— What to produce —
Reproduce exactly the lines from the line containing "s.readIf reads f = s.readIf" through the end of the records below, including both ends, and nothing else.

Dataset excerpts:
/-- Settles O55: five one-byte instructions; the exchange and the two adjustments in numbers. -/
theorem nibbleDecimalMulDivResult : Obligations.NibbleDecimalMulDivResult := by
  unfold Obligations.NibbleDecimalMulDivResult
  intro s
  refine ⟨?xcn, xcn_xcn _ _ _, ?daa, daa_eq _ _, ?das, das_eq _ _, ?mul, ?div⟩
  case xcn => rw [← xcn_eq_ofNat s.a s.flags, ← setZN_eq]; exact finish_oneByte 3 _ s
  case daa => exact finish_oneByte 1 _ s
  case das => exact finish_oneByte 1 _ s
  case mul => exact finish_oneByte 7 _ s
  case div => exact finish_oneByte 10 _ s

/-- Settles O30, from the sums and differences of the digits. -/
theorem decimalAdjustIsDecimal : Obligations.DecimalAdjustIsDecimal := by
  unfold Obligations.DecimalAdjustIsDecimal
  intro h₁ l₁ h₂ l₂ f hh₁ hl₁ hh₂ hl₂ bcd x y add sub
  have hc := f.cf.toNat_le
  have hx : (bcd x).toNat = h₁ * 16 + l₁ := toNat_bcdNat_digits hh₁ hl₁
  have hy : (bcd y).toNat = h₂ * 16 + l₂ := toNat_bcdNat_digits hh₂ hl₂
  obtain ⟨sum, carry⟩ := daa_adc hx hy hh₁ hl₁ hh₂ hl₂ f rfl
  obtain ⟨difference, noBorrow⟩ := das_sbc hx hy hh₁ hl₁ hh₂ hl₂ f rfl
  exact ⟨sum, carry, difference, noBorrow.trans (decide_eq_decide.2 (by omega))⟩

end Sys2Proof.Machine
end

section
/-! PROOFS. The serializer (70_reset_and_hazards.md; R433 to R436). An image is 16 bytes, one per field but two for PC. -/

namespace Sys2Proof.Machine

@[simp] theorem byteBool_boolByte (b : Bool) : byteBool (boolByte b) = b := by cases b <;> rfl

theorem boolByte_toNat (b : Bool) : (boolByte b).toNat = b.toNat := by cases b <;> rfl

theorem byteBool_eq_true (v : Byte) : byteBool v = true ↔ v ≠ 0 := decide_eq_true_iff

/-- The first 16 bytes of a buffer that has them. -/
theorem eq_ofFn_append_drop {buf : List Byte} (h : 16 ≤ buf.length) :
    buf = List.ofFn (fun k : Fin 16 => buf.getD k 0) ++ buf.drop 16 := by
  have image : buf.take 16 = List.ofFn (fun k : Fin 16 => buf.getD k 0) := by
    refine List.ext_getElem (by simp [h]) fun k hk _ => ?_
    rw [List.getElem_take, List.getElem_ofFn, List.getD_eq_getElem]
  rw [← image, List.take_append_drop]

/-- R436: each field takes the value of its byte. -/
theorem deserialize_of_length {buf : List Byte} (h : 16 ≤ buf.length) (s : State) :
    deserialize buf s =
      (true,
        { pc := wordOf (buf.getD 0 0) (buf.getD 1 0), a := buf.getD 2 0, y := buf.getD 3 0, x := buf.getD 4 0
          sp := buf.getD 5 0
          flags :=
            { cf := byteBool (buf.getD 6 0), zf := byteBool (buf.getD 7 0), iflag := byteBool (buf.getD 8 0)
              hf := byteBool (buf.getD 9 0), bf := byteBool (buf.getD 10 0), pf := byteBool (buf.getD 11 0)
              vf := byteBool (buf.getD 12 0), nf := byteBool (buf.getD 13 0) }
          wait := byteBool (buf.getD 14 0), stop := byteBool (buf.getD 15 0), port := s.port }) := by
  conv_lhs => rw [eq_ofFn_append_drop h]
  rfl
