-- ==== Sys2Proof/Machine/Dispatch.lean ====
section
/-! DEFINITION. One arm per constructor of `Instr`, each one direct call of its meaning. -/

namespace Sys2Proof.Machine

/-- The effect of one instruction on a state; R143: every instruction gives a next state. -/
def exec (i : Instr) (s : State) : Host.Outcome State Fault Refusal :=
  match i with
  -- fixed words (41_control_misc.md)
  | .nop => Sys2Proof.Machine.execNop s
  | .ret => Sys2Proof.Machine.execReturn s
  | .retfie => Sys2Proof.Machine.execRetfie s
  | .sleep => Sys2Proof.Machine.execSleep s
  -- byte-oriented (42_byte_oriented.md)
  | .movwf f => Sys2Proof.Machine.execMovwf f s
  | .clrw => Sys2Proof.Machine.execClrw s
  | .clrf f => Sys2Proof.Machine.execClrf f s
  | .subwf f d => Sys2Proof.Machine.execSubwf f d s
  | .decf f d => Sys2Proof.Machine.execDecf f d s
  | .iorwf f d => Sys2Proof.Machine.execIorwf f d s
  | .andwf f d => Sys2Proof.Machine.execAndwf f d s
  | .xorwf f d => Sys2Proof.Machine.execXorwf f d s
  | .addwf f d => Sys2Proof.Machine.execAddwf f d s
  | .movf f d => Sys2Proof.Machine.execMovf f d s
  | .comf f d => Sys2Proof.Machine.execComf f d s
  | .incf f d => Sys2Proof.Machine.execIncf f d s
  | .decfsz f d => Sys2Proof.Machine.execDecfsz f d s
  | .rrf f d => Sys2Proof.Machine.execRrf f d s
  | .rlf f d => Sys2Proof.Machine.execRlf f d s
  | .swapf f d => Sys2Proof.Machine.execSwapf f d s
  | .incfsz f d => Sys2Proof.Machine.execIncfsz f d s
  -- bit-oriented (43_bit_oriented.md)
  | .bcf f b => Sys2Proof.Machine.execBcf f b s
  | .bsf f b => Sys2Proof.Machine.execBsf f b s
  | .btfsc f b => Sys2Proof.Machine.execBtfsc f b s
  | .btfss f b => Sys2Proof.Machine.execBtfss f b s
  -- control transfer and literal (44_literal_control.md)
  | .call a => Sys2Proof.Machine.execCall a s
  | .goto a => Sys2Proof.Machine.execGoto a s
  | .movlw k => Sys2Proof.Machine.execMovlw k s
  | .retlw k => Sys2Proof.Machine.execRetlw k s
  | .iorlw k => Sys2Proof.Machine.execIorlw k s
  | .andlw k => Sys2Proof.Machine.execAndlw k s
  | .xorlw k => Sys2Proof.Machine.execXorlw k s
  | .sublw k => Sys2Proof.Machine.execSublw k s
  | .addlw k => Sys2Proof.Machine.execAddlw k s

end Sys2Proof.Machine
end

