/-! ### The cycle schedule (L1.7): four clocks from reset run the first word up to its commit -/

theorem test_window_reads_before_commit :
    let t := window ({ State.reset with w := 0x24#8, file := [(5, 0x20#8)] }.withFetchWord 16 0x0785)
    t.bus = [.read 5#7 0x20#8, .fetch 0#12 0x0785#14] ∧ t.pc = 1#12 ∧ t.latch.rhs = 0x20#8 ∧ t.w = 0x24#8 := by decide
theorem test_commit_in_next_phase_zero :
    let t := clock (window ({ State.reset with w := 0x24#8, file := [(5, 0x20#8)] }.withFetchWord 16 0x0785))
    t.latch.periphWrite = true ∧ t.latch.writeData = 0x44#8 ∧ Memory.read t.file 5 = 0x44#8 := by decide

/-! ### Execution units (L1.2) -/

theorem test_sub_units : arithValue .sub 35#8 10#8 = 25#8 ∧ arithCarry .sub 35#8 10#8 = false ∧
    arithValue .sub 1#8 5#8 = 252#8 ∧ arithCarry .sub 1#8 5#8 = true := by decide
theorem test_inc_dec_units : arithValue .inc 35#8 0#8 = 1#8 ∧ arithCarry .inc 35#8 0#8 = false ∧
    arithValue .dec 66#8 0#8 = 255#8 ∧ arithCarry .dec 66#8 0#8 = true := by decide
theorem test_disabled_units :
    arithUnit false .add 5#8 10#8 0#8 = (0#8, false) ∧ bitUnit false .rotl 0x81#8 true 0#3 = (0#8, false) := by decide

/-! ### Witnesses: concrete states and operands that meet the hypotheses of the statements -/

/-- A state with file register 0x20 at 5, a port at 0x21 and a page-select register at 0x22. -/
def busy : State :=
  { start 0x08#8 5#8 true false with ports := [0x21#7], pageSelect := some 0x22#7 }

theorem witness_reserved_words :
    reserved 0x0001#14 = true ∧ reserved 0x007F#14 = true ∧ reserved 0x3B00#14 = true ∧ reserved 0x3BFF#14 = true ∧
    reserved 0x0080#14 = false ∧ reserved 0x3AFF#14 = false ∧ reserved 0x3C00#14 = false := by decide
theorem witness_nop_step : decode State.reset.windowWord = .nop ∧ decode { busy with pause := true }.windowWord = .nop := by
  decide
theorem witness_row_orders : List.Perm decodeTable.reverse decodeTable := List.reverse_perm _
theorem witness_step_decoded :
    (State.reset.withFetchWord 16 0x3055).pause = false ∧
    decode (Memory.read (State.reset.withFetchWord 16 0x3055).prog 0) = .movlw 0x55#8 := by decide
theorem witness_paused : ({ busy with pause := true } : State).pause = true := rfl
theorem witness_pause_set :
    (∃ t, exec (.decfsz 0x20#7 .f) (start 0 1#8 false false) = .next t ∧ t.pause = true) ∧
    (∃ t, exec (.incfsz 0x20#7 .w) (start 0 0xFF#8 false false) = .next t ∧ t.pause = true) ∧
    (∃ t, exec (.btfsc 0x20#7 0#3) (start 0 0xFE#8 false false) = .next t ∧ t.pause = true) ∧
    ∃ t, exec (.btfss 0x20#7 7#3) (start 0 0x80#8 false false) = .next t ∧ t.pause = true :=
  ⟨⟨_, rfl, by decide⟩, ⟨_, rfl, by decide⟩, ⟨_, rfl, by decide⟩, ⟨_, rfl, by decide⟩⟩
theorem witness_skip_operands :
    (start 0 1#8 false false).fileByte 0x20#7 = 1#8 ∧ (start 0 0xFF#8 false false).fileByte 0x20#7 = 0xFF#8 := by decide
theorem witness_stack_uses :
    (∃ t, exec (.call 0x015#11) busy = .next t) ∧ (∃ t, exec (.retlw 1#8) busy = .next t) ∧
    ∃ t, exec (.goto 0#11) busy = .next t := ⟨⟨_, rfl⟩, ⟨_, rfl⟩, ⟨_, rfl⟩⟩
theorem witness_register_frame :
    (∃ t, exec (.subwf 0x20#7 .f) busy = .next t) ∧ writesW (.subwf 0x20#7 .f) = false ∧
    (∃ t, exec (.rrf 0x20#7 .w) busy = .next t) ∧ writesZ (.rrf 0x20#7 .w) = false ∧
    (∃ t, exec (.movf 0x20#7 .w) busy = .next t) ∧ writesC (.movf 0x20#7 .w) = false :=
  ⟨⟨_, rfl⟩, rfl, ⟨_, rfl⟩, rfl, ⟨_, rfl⟩, rfl⟩
theorem witness_memory_frame :
    (∃ t, exec (.incf 0x20#7 .f) busy = .next t) ∧ storesTo (.incf 0x20#7 .f) ≠ some 0#7 ∧
    storesTo (.incf 0x20#7 .f) ≠ some 0x7F#7 ∧ storesTo (.incf 0x20#7 .w) = none ∧ 0x21#7 ∈ busy.ports ∧
    storesTo (.incf 0x20#7 .f) ≠ busy.pageSelect := ⟨⟨_, rfl⟩, by decide⟩
theorem witness_stored_byte :
    Canonical busy ∧ 0x20#7 ∉ busy.ports ∧ 0#7 ∉ busy.ports ∧ 0x7F#7 ∉ busy.ports ∧ (0x7F#7 : FAddr) ≠ 0#7 := by
  unfold Canonical
  decide
theorem witness_store_address :
    (∃ t, exec (.bsf 0x20#7 3#3) busy = .next t) ∧ storesTo (.bsf 0x20#7 3#3) = some 0x20#7 ∧
    0x20#7 ∉ busy.ports ∧ Canonical busy ∧ storedByte (.bsf 0x20#7 3#3) busy = 0x0D#8 ∧
    (∃ t, exec (.movwf 0x21#7) busy = .next t) ∧ storesTo (.movwf 0x21#7) = some 0x21#7 ∧ 0x21#7 ∈ busy.ports :=
  ⟨⟨_, rfl⟩, by decide, by decide, by unfold Canonical; decide, by decide, ⟨_, rfl⟩, by decide⟩
theorem witness_bus_events :
    (busy.withFetchWord 16 0x0AA0).pause = false ∧ ∃ t, step (busy.withFetchWord 16 0x0AA0) = .next t :=
  ⟨rfl, _, rfl⟩
theorem witness_reaches : ∃ t, Reaches busy t ∧ t.pc = 0x042#12 :=
  ⟨_, .tail (.tail (.refl busy) rfl) rfl, by decide⟩
theorem witness_canonical_step : Canonical busy ∧ Idle busy ∧ ∃ t, step busy = .next t := ⟨by unfold Canonical; decide, rfl, _, rfl⟩
theorem witness_run : ∃ t, Host.Core.run core 2 busy = .next t := ⟨_, rfl⟩
theorem witness_carry_unread :
    (readsC (.addwf 0x20#7 .w) = false ∧ writesC (.addwf 0x20#7 .w) = true ∧
      ∃ t, exec (.addwf 0x20#7 .w) busy = .next t) ∧
    readsC (.movf 0x20#7 .w) = false ∧ writesC (.movf 0x20#7 .w) = false ∧
      ∃ t, exec (.movf 0x20#7 .w) busy = .next t := ⟨⟨rfl, rfl, _, rfl⟩, rfl, rfl, _, rfl⟩
theorem witness_pclath_bits :
    BitVec.getLsbD 0xF7#8 3 = busy.pclath.getLsbD 3 ∧ (∃ t, exec (.goto 1#11) busy = .next t) ∧
    storesTo (.movwf 0x22#7) = busy.pageSelect ∧ ∃ t, exec (.movwf 0x22#7) busy = .next t :=
  ⟨by decide, ⟨_, rfl⟩, by decide, _, rfl⟩
theorem witness_page_select : busy.pageSelect = some 0x22#7 := rfl
theorem witness_pushes : (List.replicate 8 1#12).length ≤ 8 ∧ (List.replicate 8 1#12).length = 8 := by decide

/-- A cycle-level state in each phase, the window running SUBWF 0x20,f. -/
def inPhase : Nat → State
  | 0 => busy.withFetchWord 16 0x02A0
  | n + 1 => clock (inPhase n)

theorem witness_phases :
    (inPhase 0).latch.phase = 0#2 ∧ (inPhase 1).latch.phase = 1#2 ∧ (inPhase 2).latch.phase = 2#2 ∧
    (inPhase 3).latch.phase = 3#2 := by decide
theorem witness_phase_zero_store :
    (inPhase 4).latch.phase = 0#2 ∧ storesTo (decode (inPhase 4).latch.ir) = some 0x20#7 := by decide

/-- A cycle-level state at phase 0 with a word in `IR`. -/
def committing (ir : InsnWord) : State := { busy with latch := { Latches.reset with ir := ir } }

theorem witness_phase_zero_pause :
    (committing 0x0BA0#14).latch.phase = 0#2 ∧ decode (committing 0x0BA0#14).latch.ir = .decfsz 0x20#7 .f ∧
    decode (committing 0x0F20#14).latch.ir = .incfsz 0x20#7 .w ∧
    decode (committing 0x1820#14).latch.ir = .btfsc 0x20#7 0#3 ∧
    decode (committing 0x1FA0#14).latch.ir = .btfss 0x20#7 7#3 ∧
    maySkip true (decode (committing 0x2815#14).latch.ir) = false ∧
    storesTo (decode (committing 0x2815#14).latch.ir) = none := by decide
theorem witness_phase_one_clauses :
    (inPhase 1).pause = false ∧
    ({ inPhase 1 with pause := true } : State).pause = true := by decide
theorem witness_phase_two_call :
    let s := clock (clock (busy.withFetchWord 16 0x2015))
    s.latch.phase = 2#2 ∧ decode s.latch.ir = .call 0x015#11 := by decide
theorem witness_phase_two_others :
    let s := clock (clock (busy.withFetchWord 16 0x0008))
    let t := clock (clock (busy.withFetchWord 16 0x2815))
    s.latch.phase = 2#2 ∧ stackUse (decode s.latch.ir) = some false ∧
    t.latch.phase = 2#2 ∧ decode t.latch.ir = .goto 0x015#11 ∧ stackUse (decode t.latch.ir) = none := by decide
theorem witness_phase_three_read :
    (inPhase 3).latch.periphRead = true ∧ (readsFrom (decode (inPhase 3).latch.ir)).isSome = true ∧
    (clock (clock (clock (busy.withFetchWord 16 0x2015)))).latch.periphRead = false := by decide
theorem witness_strobes_apart : ((inPhase 0).latch.push && (inPhase 0).latch.pop) = false := by decide
theorem witness_idle : Idle State.reset ∧ State.reset.latch.phase = 0#2 := ⟨rfl, rfl⟩

end Sys2Proof.Tests
end

section

/-! ## The decoder: the operands of a decoded instruction are fields of its word -/

namespace Sys2Proof.Machine

/-- Each operand of the instruction is the word's field of that name (R81, R82). CLRF uses no operand, and MOVWF,
which has no `d`, has bit 7 set in its pattern, so that its destination reads as F (R83, D10). -/
def OperandsFrom (w : InsnWord) : Instr → Prop
  | .nop | .ret | .retfie | .sleep | .clrw | .clrf _ => True
  | .movwf f => f = fieldF w ∧ fieldD w = .f
  | .subwf f d | .decf f d | .iorwf f d | .andwf f d | .xorwf f d | .addwf f d | .movf f d
  | .comf f d | .incf f d | .decfsz f d | .rrf f d | .rlf f d | .swapf f d | .incfsz f d =>
    f = fieldF w ∧ d = fieldD w
  | .bcf f b | .bsf f b | .btfsc f b | .btfss f b => f = fieldF w ∧ b = fieldB w
  | .call a | .goto a => a = fieldA w
  | .movlw k | .retlw k | .iorlw k | .andlw k | .xorlw k | .sublw k | .addlw k => k = fieldK w

/-- A table decodes a word by a row that accepts it, or to NOP (R84, R86). -/
theorem decodeBy_cases (rows : List DecodeRow) (w : InsnWord) :
    (∃ r ∈ rows, r.accepts w = true ∧ decodeBy rows w = r.build w) ∨ decodeBy rows w = .nop := by
  unfold decodeBy
  cases h : rows.find? (·.accepts w) with
  | none => exact .inr rfl
  | some r =>
    have haccepts := List.find?_some (p := fun r : DecodeRow => r.accepts w) h
    exact .inl ⟨r, List.mem_of_find?_eq_some h, haccepts, rfl⟩

theorem fieldD_of_movwf_pattern {w : InsnWord} (h : w &&& 0x3F80#14 = 0x0080#14) : fieldD w = .f := by
  have hbit : w.getLsbD 7 = true := by simpa using congrArg (BitVec.getLsbD · 7) h
  exact if_pos hbit

theorem build_operandsFrom {w : InsnWord} :
    ∀ r ∈ decodeTable, r.accepts w = true → OperandsFrom w (r.build w) := by
  simp only [decodeTable, fixedRows, byteRows, bitControlLiteralRows, List.forall_mem_append, List.forall_mem_cons,
    DecodeRow.accepts, beq_iff_eq, OperandsFrom]
  simpa using fieldD_of_movwf_pattern

theorem decode_operandsFrom (w : InsnWord) : OperandsFrom w (decode w) := by
  unfold decode
  obtain ⟨r, hr, haccepts, hbuild⟩ | hnop := decodeBy_cases decodeTable w
  · rw [hbuild]; exact build_operandsFrom r hr haccepts
  · rw [hnop]; trivial

theorem decode_zero : decode 0x0000#14 = .nop := by decide

end Sys2Proof.Machine

/-! ## The operations of the shared step, in every order -/

namespace Sys2Proof.Machine

/-- The read event of an instruction that reads a file register (R133, R145). -/
def State.readIf (s : State) (reads : Bool) (f : FAddr) : State := if reads then s.recordRead f else s

/-- Write the flags of a result, and `pause` from its skip decision (R138, R139, R142). -/
def State.complete (s : State) (r : Result) : State := { s.setFlags r with pause := r.skip }

/-- The same state with other latches. -/
def State.withLatch (s : State) (l : Latches) : State := { s with latch := l }

variable (s : State)

/-! ### What each leaves alone -/

@[simp] theorem State.readIf_w (reads : Bool) (f : FAddr) : (s.readIf reads f).w = s.w := by cases reads <;> rfl
@[simp] theorem State.readIf_c (reads : Bool) (f : FAddr) : (s.readIf reads f).c = s.c := by cases reads <;> rfl
@[simp] theorem State.readIf_z (reads : Bool) (f : FAddr) : (s.readIf reads f).z = s.z := by cases reads <;> rfl
@[simp] theorem State.readIf_pause (reads : Bool) (f : FAddr) :
    (s.readIf reads f).pause = s.pause := by cases reads <;> rfl
@[simp] theorem State.readIf_latch (reads : Bool) (f : FAddr) :
    (s.readIf reads f).latch = s.latch := by cases reads <;> rfl
@[simp] theorem State.readIf_bitTestSkip (reads : Bool) (f : FAddr) :
    (s.readIf reads f).bitTestSkip = s.bitTestSkip := by cases reads <;> rfl

@[simp] theorem State.writeResult_c (dest : Option Dest) (f : FAddr) (v : Byte) :
    (s.writeResult dest f v).c = s.c := by rcases dest with _ | _ | _ <;> rfl
@[simp] theorem State.writeResult_z (dest : Option Dest) (f : FAddr) (v : Byte) :
    (s.writeResult dest f v).z = s.z := by rcases dest with _ | _ | _ <;> rfl
@[simp] theorem State.writeResult_latch (dest : Option Dest) (f : FAddr) (v : Byte) :
    (s.writeResult dest f v).latch = s.latch := by rcases dest with _ | _ | _ <;> rfl

@[simp] theorem State.follow_w (flow : Flow) (a : Target) : (s.follow flow a).w = s.w := by cases flow <;> rfl
@[simp] theorem State.follow_c (flow : Flow) (a : Target) : (s.follow flow a).c = s.c := by cases flow <;> rfl
@[simp] theorem State.follow_pause (flow : Flow) (a : Target) :
    (s.follow flow a).pause = s.pause := by cases flow <;> rfl
@[simp] theorem State.follow_latch (flow : Flow) (a : Target) :
    (s.follow flow a).latch = s.latch := by cases flow <;> rfl
@[simp] theorem State.follow_bitTestSkip (flow : Flow) (a : Target) :
    (s.follow flow a).bitTestSkip = s.bitTestSkip := by cases flow <;> rfl
@[simp] theorem State.follow_fileByte (flow : Flow) (a : Target) (f : FAddr) :
    (s.follow flow a).fileByte f = s.fileByte f := by cases flow <;> rfl

@[simp] theorem State.complete_latch (r : Result) : (s.complete r).latch = s.latch := rfl

@[simp] theorem State.withLatch_w (l : Latches) : (s.withLatch l).w = s.w := rfl
@[simp] theorem State.withLatch_c (l : Latches) : (s.withLatch l).c = s.c := rfl
@[simp] theorem State.withLatch_pause (l : Latches) : (s.withLatch l).pause = s.pause := rfl
@[simp] theorem State.withLatch_bitTestSkip (l : Latches) : (s.withLatch l).bitTestSkip = s.bitTestSkip := rfl
@[simp] theorem State.withLatch_latch (l : Latches) : (s.withLatch l).latch = l := rfl
@[simp] theorem State.withLatch_withLatch (k l : Latches) : (s.withLatch k).withLatch l = s.withLatch l := rfl
@[simp] theorem State.withLatch_self : s.withLatch s.latch = s := rfl

theorem State.readIf_congr {reads : Bool} {f f' : FAddr} (h : reads = true → f = f') :
    s.readIf reads f = s.readIf reads f' := by
  cases reads with
  | true => rw [h rfl]
  | false => rfl

/-! ### Which of them commute -/

theorem State.readIf_withLatch (l : Latches) (reads : Bool) (f : FAddr) :
    (s.withLatch l).readIf reads f = (s.readIf reads f).withLatch l := by cases reads <;> rfl

theorem State.writeResult_withLatch (l : Latches) (dest : Option Dest) (f : FAddr) (v : Byte) :
    (s.withLatch l).writeResult dest f v = (s.writeResult dest f v).withLatch l := by
  rcases dest with _ | _ | _ <;> rfl

theorem State.complete_withLatch (l : Latches) (r : Result) :
    (s.withLatch l).complete r = (s.complete r).withLatch l := rfl

theorem State.follow_withLatch (l : Latches) (flow : Flow) (a : Target) :
    (s.withLatch l).follow flow a = (s.follow flow a).withLatch l := by cases flow <;> rfl

theorem State.follow_readIf (flow : Flow) (a : Target) (reads : Bool) (f : FAddr) :
    (s.follow flow a).readIf reads f = (s.readIf reads f).follow flow a := by
  cases reads <;> cases flow <;> rfl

— Task answer —
    s.readIf reads f = s.readIf reads f' := by
  cases reads with
  | true => rw [h rfl]
  | false => rfl

/-! ### Which of them commute -/

theorem State.readIf_withLatch (l : Latches) (reads : Bool) (f : FAddr) :
    (s.withLatch l).readIf reads f = (s.readIf reads f).withLatch l := by cases reads <;> rfl

theorem State.writeResult_withLatch (l : Latches) (dest : Option Dest) (f : FAddr) (v : Byte) :
    (s.withLatch l).writeResult dest f v = (s.writeResult dest f v).withLatch l := by
  rcases dest with _ | _ | _ <;> rfl

theorem State.complete_withLatch (l : Latches) (r : Result) :
    (s.withLatch l).complete r = (s.complete r).withLatch l := rfl

theorem State.follow_withLatch (l : Latches) (flow : Flow) (a : Target) :
    (s.withLatch l).follow flow a = (s.follow flow a).withLatch l := by cases flow <;> rfl

theorem State.follow_readIf (flow : Flow) (a : Target) (reads : Bool) (f : FAddr) :
    (s.follow flow a).readIf reads f = (s.readIf reads f).follow flow a := by
  cases reads <;> cases flow <;> rfl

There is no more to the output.